-- ==== Sys2Proof/Tests/Slice0.lean ====
section
/-! SUPPORT. The model's own tests: the WellFormed smoke, decoding and encoding of words written out from the spec's
patterns (30_encoding.md R74), at most two single steps per instruction with the results of 95_test_vectors.md (the
vector's id is in each docstring), and the witnesses that the hypotheses of the obligations can be met. -/

namespace Sys2Proof.Tests

open Sys2Proof.Machine

/-- The next state of an outcome, if it is one. -/
def nextOf (r : Result) : Option State :=
  match r with
  | .next t => some t
  | .fault _ => none
  | .refused _ => none

/-- The reset state with the word `w` at PC (the convention of 95_test_vectors.md). -/
def placed (w : Nat) : State := State.reset.withFetchWord 16 w

/-- `s` with the byte `b` at `a`. -/
def withByte (s : State) (a : Nat) (b : Byte) : State := s.setMem (s.mem.poke a b)

/-- The value of `f` in the state after one step. -/
def afterStep {α : Type} (s : State) (f : State → α) : Option α := (nextOf (step s)).map f

/-- The value of `f` in the state after performing `acts`. -/
def afterAll {α : Type} (acts : List Action) (s : State) (f : State → α) : Option α :=
  (nextOf (performAll acts s)).map f

/-! ## WellFormed: the one check, and terms that fail it (R74 row 1) -/

theorem test_wf_refuses_sys_0E0 : (Instr.sys 0x0E0).wf = false := by decide
theorem test_wf_refuses_sys_0EE : (Instr.sys 0x0EE).wf = false := by decide
theorem test_wf_accepts_neighbours :
    (Instr.sys 0x0E1).wf = true ∧ (Instr.sys 0x000).wf = true ∧ (Instr.sys 0xFFF).wf = true := by decide

/-! ## Decoding: words written out from the patterns of R74; D<n> are the rows of 95_test_vectors.md 2.1 -/

/-- `0nnn`, `00E0`, `00EE` (D1 to D6, and R76). -/
theorem test_decode_family0 :
    decode 0x00E0 = .instr .cls ∧ decode 0x00EE = .instr .ret ∧ decode 0x0000 = .instr (.sys 0x000) ∧
    decode 0x00E1 = .instr (.sys 0x0E1) ∧ decode 0x0FFF = .instr (.sys 0xFFF) ∧
    decode 0x00FF = .instr (.sys 0x0FF) ∧ decode 0x00FD = .instr (.sys 0x0FD) := by decide
/-- `1nnn`, `2nnn`, `Annn`, `Bnnn`; JP 0xA5C is 0001 1010 0101 1100. -/
theorem test_decode_addresses :
    decode 0b0001101001011100 = .instr (.jp 0xA5C) ∧ decode 0b0010111111111111 = .instr (.call 0xFFF) ∧
    decode 0b1010000100100011 = .instr (.ldI 0x123) ∧ decode 0b1011001100000000 = .instr (.jpV0 0x300) := by decide
/-- `3xkk`, `4xkk`, `6xkk`, `7xkk`, `Cxkk`; SE VA, 0x42 is 0011 1010 0100 0010. -/
theorem test_decode_bytes :
    decode 0b0011101001000010 = .instr (.seByte 10 0x42) ∧ decode 0b0100101001000010 = .instr (.sneByte 10 0x42) ∧
    decode 0b0110111100000001 = .instr (.ldByte 15 0x01) ∧ decode 0b0111000111111110 = .instr (.addByte 1 0xFE) ∧
    decode 0b1100101000001111 = .instr (.rnd 10 0x0F) := by decide
/-- `5xy0`, `9xy0`, with D10 and D12. -/
theorem test_decode_families5and9 :
    decode 0b0101000100100000 = .instr (.seReg 1 2) ∧ decode 0b1001000100100000 = .instr (.sneReg 1 2) ∧
    decode 0x5121 = .unknown 0x5121 ∧ decode 0x912F = .unknown 0x912F := by decide
/-- `8xy0` to `8xy7` and `8xyE`, with x = 1 and y = 2: 1000 0001 0010 and the low nibble; D14, D16. -/
theorem test_decode_family8 :
    decode 0b1000000100100000 = .instr (.ldReg 1 2) ∧ decode 0b1000000100100001 = .instr (.orReg 1 2) ∧
    decode 0b1000000100100010 = .instr (.andReg 1 2) ∧ decode 0b1000000100100011 = .instr (.xorReg 1 2) ∧
    decode 0b1000000100100100 = .instr (.addReg 1 2) ∧ decode 0b1000000100100101 = .instr (.sub 1 2) ∧
    decode 0b1000000100100110 = .instr (.shr 1 2) ∧ decode 0b1000000100100111 = .instr (.subn 1 2) ∧
    decode 0b1000000100101110 = .instr (.shl 1 2) ∧ decode 0x8128 = .unknown 0x8128 ∧
    decode 0x812F = .unknown 0x812F := by decide
/-- `Dxyn`: DRW V1, V2, 3 is 1101 0001 0010 0011; D24. -/
theorem test_decode_drw :
    decode 0b1101000100100011 = .instr (.drw 1 2 3) ∧ decode 0xD000 = .instr (.drw 0 0 0) := by decide
/-- `Ex9E`, `ExA1` (D17 to D19). -/
theorem test_decode_familyE :
    decode 0b1110000110011110 = .instr (.skp 1) ∧ decode 0b1110000110100001 = .instr (.sknp 1) ∧
    decode 0xE19F = .unknown 0xE19F := by decide
/-- The nine `Fx` rows with x = A; D21, D23, and the SUPER-CHIP rows of R76. -/
theorem test_decode_familyF :
    decode 0xFA07 = .instr (.ldVxDT 10) ∧ decode 0xFA0A = .instr (.ldVxK 10) ∧ decode 0xFA15 = .instr (.ldDTVx 10) ∧
    decode 0xFA18 = .instr (.ldSTVx 10) ∧ decode 0xFA1E = .instr (.addI 10) ∧ decode 0xFA29 = .instr (.ldF 10) ∧
    decode 0xFA33 = .instr (.ldB 10) ∧ decode 0xFA55 = .instr (.storeRegs 10) ∧
    decode 0xFA65 = .instr (.loadRegs 10) ∧ decode 0xF100 = .unknown 0xF100 ∧ decode 0xF175 = .unknown 0xF175 ∧
    decode 0xF130 = .unknown 0xF130 ∧ decode 0xF185 = .unknown 0xF185 := by decide
/-- The bytes of an instruction, and the table's numbering of them (R54, R70). -/
theorem test_bytes_big_endian :
    encodeBytes (.jp 0xABC) = [0x1A, 0xBC] ∧ decodeBytes 0x1A 0xBC = .instr (.jp 0xABC) ∧
    decodeTableWord 16 0x8AB4 = some (.addReg 10 11) ∧ decodeTableWord 16 0x5121 = none := by decide
/-- Encodings written out from R72 and R74. -/
theorem test_encode_each_format :
    encode .cls = 0x00E0 ∧ encode (.sys 0x0FF) = 0x00FF ∧ encode (.jpV0 0x300) = 0xB300 ∧
    encode (.rnd 10 0x0F) = 0xCA0F ∧ encode (.shl 1 2) = 0x812E ∧ encode (.sneReg 3 3) = 0x9330 ∧
    encode (.drw 10 11 5) = 0xDAB5 ∧ encode (.sknp 10) = 0xEAA1 ∧ encode (.storeRegs 15) = 0xFF55 := by decide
....
— YOUR GOAL —
Gather and copy every line of the data in which the string "written" is found.

— ANSWER AREA —
/-! SUPPORT. The model's own tests: the WellFormed smoke, decoding and encoding of words written out from the spec's
/-! ## Decoding: words written out from the patterns of R74; D<n> are the rows of 95_test_vectors.md 2.1 -/
/-- Encodings written out from R72 and R74. -/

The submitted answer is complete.